The extent of the SeqA regulon in E. coli remains an open question. The DNA binding properties of SeqA have been meticulously studied at particular loci using in vitro DNA binding assays (8, 9, 17–20) and indirect in vivo methods (13, 14) but not on a genome-wide scale. Thus, Løbner-Olesen and colleagues (21) used transcriptomic approaches to investigate the E. coli SeqA regulon, but they found few connections between genes affected in a seqA mutant and the occurrence of GATC motifs, suggesting that many of the observed effects were indirect. Here, we have exploited chromatin immunoprecipitation (ChIP) to study the genome-wide distribution of SeqA protein. Recall that ChIP is a technique that permits the direct measurement in vivo of the binding of any factor to specific chromosome locations and that it can be applied easily to measure factor binding across whole chromosomes (22, 23). For E. coli, ChIP applications so far have focused mainly on RNA polymerase, transcription factors, and chromosome folding proteins (24), but proteins involved in DNA replication and its regulation have been studied in Bacillus subtilis (25, 26). In the present study, we have used ChIP in combination with microarrays (ChIP-chip) to compare SeqA binding patterns in unsynchronized, synchronized, and nonreplicating cultures of E. coli. We pinpoint the most stable SeqA binding loci and report that some of these coincide with genes encoding key proteins involved in cell division. We have also compared patterns of SeqA and RNA polymerase binding to show that there is an inverse correlation between transcription and SeqA binding.

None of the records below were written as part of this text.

/-! ### `endRun` -/

@[simp] theorem State.endRun_regs (e : StopReason) : (s.endRun e).regs = s.regs := rfl
@[simp] theorem State.endRun_shadow (e : StopReason) : (s.endRun e).shadow = s.shadow := rfl
@[simp] theorem State.endRun_ix (e : StopReason) : (s.endRun e).ix = s.ix := rfl
@[simp] theorem State.endRun_iy (e : StopReason) : (s.endRun e).iy = s.iy := rfl
@[simp] theorem State.endRun_sp (e : StopReason) : (s.endRun e).sp = s.sp := rfl
@[simp] theorem State.endRun_pc (e : StopReason) : (s.endRun e).pc = s.pc := rfl
@[simp] theorem State.endRun_i (e : StopReason) : (s.endRun e).i = s.i := rfl
@[simp] theorem State.endRun_r (e : StopReason) : (s.endRun e).r = s.r := rfl
@[simp] theorem State.endRun_iff (e : StopReason) : (s.endRun e).iff = s.iff := rfl
@[simp] theorem State.endRun_pcLeftRange (e : StopReason) : (s.endRun e).pcLeftRange = s.pcLeftRange := rfl
@[simp] theorem State.endRun_cyc (e : StopReason) : (s.endRun e).cyc = s.cyc := rfl
@[simp] theorem State.endRun_unkCount (e : StopReason) : (s.endRun e).unkCount = s.unkCount := rfl
@[simp] theorem State.endRun_mem (e : StopReason) : (s.endRun e).mem = s.mem := rfl
@[simp] theorem State.endRun_run (e : StopReason) : (s.endRun e).run = .returned e := rfl
@[simp] theorem State.endRun_cfg (e : StopReason) : (s.endRun e).cfg = s.cfg := rfl

/-! ### `countUnknown` -/

@[simp] theorem State.countUnknown_regs : (s.countUnknown).regs = s.regs := rfl
@[simp] theorem State.countUnknown_shadow : (s.countUnknown).shadow = s.shadow := rfl
@[simp] theorem State.countUnknown_ix : (s.countUnknown).ix = s.ix := rfl
@[simp] theorem State.countUnknown_iy : (s.countUnknown).iy = s.iy := rfl
@[simp] theorem State.countUnknown_sp : (s.countUnknown).sp = s.sp := rfl
@[simp] theorem State.countUnknown_pc : (s.countUnknown).pc = s.pc := rfl
@[simp] theorem State.countUnknown_i : (s.countUnknown).i = s.i := rfl
@[simp] theorem State.countUnknown_r : (s.countUnknown).r = s.r := rfl
@[simp] theorem State.countUnknown_iff : (s.countUnknown).iff = s.iff := rfl
@[simp] theorem State.countUnknown_pcLeftRange : (s.countUnknown).pcLeftRange = s.pcLeftRange := rfl
@[simp] theorem State.countUnknown_cyc : (s.countUnknown).cyc = s.cyc := rfl
@[simp] theorem State.countUnknown_unkCount : (s.countUnknown).unkCount = s.unkCount + 1 := rfl
@[simp] theorem State.countUnknown_mem : (s.countUnknown).mem = s.mem := rfl
@[simp] theorem State.countUnknown_run : (s.countUnknown).run = s.run := rfl
@[simp] theorem State.countUnknown_cfg : (s.countUnknown).cfg = s.cfg := rfl

/-! ### `countFetch` -/

@[simp] theorem State.countFetch_regs : (s.countFetch).regs = s.regs := rfl
@[simp] theorem State.countFetch_shadow : (s.countFetch).shadow = s.shadow := rfl
@[simp] theorem State.countFetch_ix : (s.countFetch).ix = s.ix := rfl
@[simp] theorem State.countFetch_iy : (s.countFetch).iy = s.iy := rfl
@[simp] theorem State.countFetch_sp : (s.countFetch).sp = s.sp := rfl
@[simp] theorem State.countFetch_pc : (s.countFetch).pc = s.pc := rfl
@[simp] theorem State.countFetch_i : (s.countFetch).i = s.i := rfl
@[simp] theorem State.countFetch_r : (s.countFetch).r = BitVec.ofNat 8 ((s.r.toNat + 1) % 128) := rfl
@[simp] theorem State.countFetch_iff : (s.countFetch).iff = s.iff := rfl
@[simp] theorem State.countFetch_pcLeftRange : (s.countFetch).pcLeftRange = s.pcLeftRange := rfl
@[simp] theorem State.countFetch_cyc : (s.countFetch).cyc = s.cyc := rfl
@[simp] theorem State.countFetch_unkCount : (s.countFetch).unkCount = s.unkCount := rfl
@[simp] theorem State.countFetch_mem : (s.countFetch).mem = s.mem := rfl
@[simp] theorem State.countFetch_run : (s.countFetch).run = s.run := rfl
@[simp] theorem State.countFetch_cfg : (s.countFetch).cfg = s.cfg := rfl

/-! ### `beginRun` -/

@[simp] theorem State.beginRun_regs : (s.beginRun).regs = s.regs := rfl
@[simp] theorem State.beginRun_shadow : (s.beginRun).shadow = s.shadow := rfl
@[simp] theorem State.beginRun_ix : (s.beginRun).ix = s.ix := rfl
@[simp] theorem State.beginRun_iy : (s.beginRun).iy = s.iy := rfl
@[simp] theorem State.beginRun_sp : (s.beginRun).sp = s.sp := rfl
@[simp] theorem State.beginRun_pc : (s.beginRun).pc = s.pc := rfl
@[simp] theorem State.beginRun_i : (s.beginRun).i = s.i := rfl
@[simp] theorem State.beginRun_r : (s.beginRun).r = s.r := rfl
@[simp] theorem State.beginRun_iff : (s.beginRun).iff = s.iff := rfl
@[simp] theorem State.beginRun_pcLeftRange : (s.beginRun).pcLeftRange = s.pcLeftRange := rfl
@[simp] theorem State.beginRun_cyc : (s.beginRun).cyc = s.cfg.runEntryCycles := rfl
@[simp] theorem State.beginRun_unkCount : (s.beginRun).unkCount = s.unkCount := rfl
@[simp] theorem State.beginRun_mem : (s.beginRun).mem = s.mem := rfl
@[simp] theorem State.beginRun_run : (s.beginRun).run = .inProgress := rfl
@[simp] theorem State.beginRun_cfg : (s.beginRun).cfg = s.cfg := rfl

/-! ### `push` -/

@[simp] theorem State.push_regs (w : Word) : (s.push w).regs = s.regs := rfl
@[simp] theorem State.push_shadow (w : Word) : (s.push w).shadow = s.shadow := rfl
@[simp] theorem State.push_ix (w : Word) : (s.push w).ix = s.ix := rfl
@[simp] theorem State.push_iy (w : Word) : (s.push w).iy = s.iy := rfl
@[simp] theorem State.push_sp (w : Word) : (s.push w).sp = s.sp - 2 := rfl
@[simp] theorem State.push_pc (w : Word) : (s.push w).pc = s.pc := rfl
@[simp] theorem State.push_i (w : Word) : (s.push w).i = s.i := rfl
@[simp] theorem State.push_r (w : Word) : (s.push w).r = s.r := rfl
@[simp] theorem State.push_iff (w : Word) : (s.push w).iff = s.iff := rfl
@[simp] theorem State.push_pcLeftRange (w : Word) : (s.push w).pcLeftRange = s.pcLeftRange := rfl
@[simp] theorem State.push_cyc (w : Word) : (s.push w).cyc = s.cyc := rfl
@[simp] theorem State.push_unkCount (w : Word) : (s.push w).unkCount = s.unkCount := rfl
@[simp] theorem State.push_mem (w : Word) : (s.push w).mem = (s.mem.write (s.sp - 2).toNat (loByte w)).write (s.sp - 2 + 1).toNat (hiByte w) := rfl
@[simp] theorem State.push_run (w : Word) : (s.push w).run = s.run := rfl
@[simp] theorem State.push_cfg (w : Word) : (s.push w).cfg = s.cfg := rfl

/-! ### `pop` -/

@[simp] theorem State.pop_regs : (s.pop).regs = s.regs := rfl
@[simp] theorem State.pop_shadow : (s.pop).shadow = s.shadow := rfl
@[simp] theorem State.pop_ix : (s.pop).ix = s.ix := rfl
@[simp] theorem State.pop_iy : (s.pop).iy = s.iy := rfl
@[simp] theorem State.pop_sp : (s.pop).sp = s.sp + 2 := rfl
@[simp] theorem State.pop_pc : (s.pop).pc = s.pc := rfl
@[simp] theorem State.pop_i : (s.pop).i = s.i := rfl
@[simp] theorem State.pop_r : (s.pop).r = s.r := rfl
@[simp] theorem State.pop_iff : (s.pop).iff = s.iff := rfl
@[simp] theorem State.pop_pcLeftRange : (s.pop).pcLeftRange = s.pcLeftRange := rfl
@[simp] theorem State.pop_cyc : (s.pop).cyc = s.cyc := rfl
@[simp] theorem State.pop_unkCount : (s.pop).unkCount = s.unkCount := rfl
@[simp] theorem State.pop_mem : (s.pop).mem = s.mem := rfl
@[simp] theorem State.pop_run : (s.pop).run = s.run := rfl
@[simp] theorem State.pop_cfg : (s.pop).cfg = s.cfg := rfl

/-! ### `setAF` -/

@[simp] theorem State.setAF_regs (rf : Byte × Byte) : (s.setAF rf).regs = { s.regs.set .a rf.1 with f := rf.2 } := rfl
@[simp] theorem State.setAF_shadow (rf : Byte × Byte) : (s.setAF rf).shadow = s.shadow := rfl
@[simp] theorem State.setAF_ix (rf : Byte × Byte) : (s.setAF rf).ix = s.ix := rfl
@[simp] theorem State.setAF_iy (rf : Byte × Byte) : (s.setAF rf).iy = s.iy := rfl
@[simp] theorem State.setAF_sp (rf : Byte × Byte) : (s.setAF rf).sp = s.sp := rfl
@[simp] theorem State.setAF_pc (rf : Byte × Byte) : (s.setAF rf).pc = s.pc := rfl
@[simp] theorem State.setAF_i (rf : Byte × Byte) : (s.setAF rf).i = s.i := rfl
@[simp] theorem State.setAF_r (rf : Byte × Byte) : (s.setAF rf).r = s.r := rfl
@[simp] theorem State.setAF_iff (rf : Byte × Byte) : (s.setAF rf).iff = s.iff := rfl
@[simp] theorem State.setAF_pcLeftRange (rf : Byte × Byte) : (s.setAF rf).pcLeftRange = s.pcLeftRange := rfl
@[simp] theorem State.setAF_cyc (rf : Byte × Byte) : (s.setAF rf).cyc = s.cyc := rfl
@[simp] theorem State.setAF_unkCount (rf : Byte × Byte) : (s.setAF rf).unkCount = s.unkCount := rfl
@[simp] theorem State.setAF_mem (rf : Byte × Byte) : (s.setAF rf).mem = s.mem := rfl
@[simp] theorem State.setAF_run (rf : Byte × Byte) : (s.setAF rf).run = s.run := rfl
@[simp] theorem State.setAF_cfg (rf : Byte × Byte) : (s.setAF rf).cfg = s.cfg := rfl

Our aim was to exploit ChIP-chip to determine the chromosome-wide DNA binding properties of SeqA. Since SeqA binding is dependent on the methylation state of the DNA, and thus the position of cells within the cell cycle, we have worked with E. coli K-12 strain CMT940, which carries the dnaC2 temperature-sensitive allele (27). CMT940 cells grow normally at 30°C. However, upon shift to 42°C, they are unable to initiate new rounds of DNA replication, but importantly, rounds of replication that are already under way are completed. Cells can be then be returned to 30°C to initiate synchronous chromosome replication. We selected 42°C for the nonpermissive temperature since it provides the most stringent inhibition of new replication rounds without affecting the kinetics of replication runout (28). Figure 1A shows a trace of [3H]thymidine incorporation in a CMT940 culture subjected to these temperature shifts. The data confirm that thymidine incorporation rates fall rapidly after cells are transferred from 30°C to 42°C and that, after 60 min, DNA replication has ceased. Thymidine incorporation increased 6-fold within minutes of cells being returned to 30°C. Complementary flow cytometry experiments presented in Fig. 1B show the number of chromosome equivalents for CMT940 cells at each temperature. Thus, CMT940 cells in unsynchronized cultures contain ~1.5 chromosomes; this decreases to 1.0 chromosome per cell after 60 min at 42°C, and when cultures are returned to 30°C, the number of chromosomes increases. Crucially, after 60 min at 42°C, >90% of the replication rounds had run to completion.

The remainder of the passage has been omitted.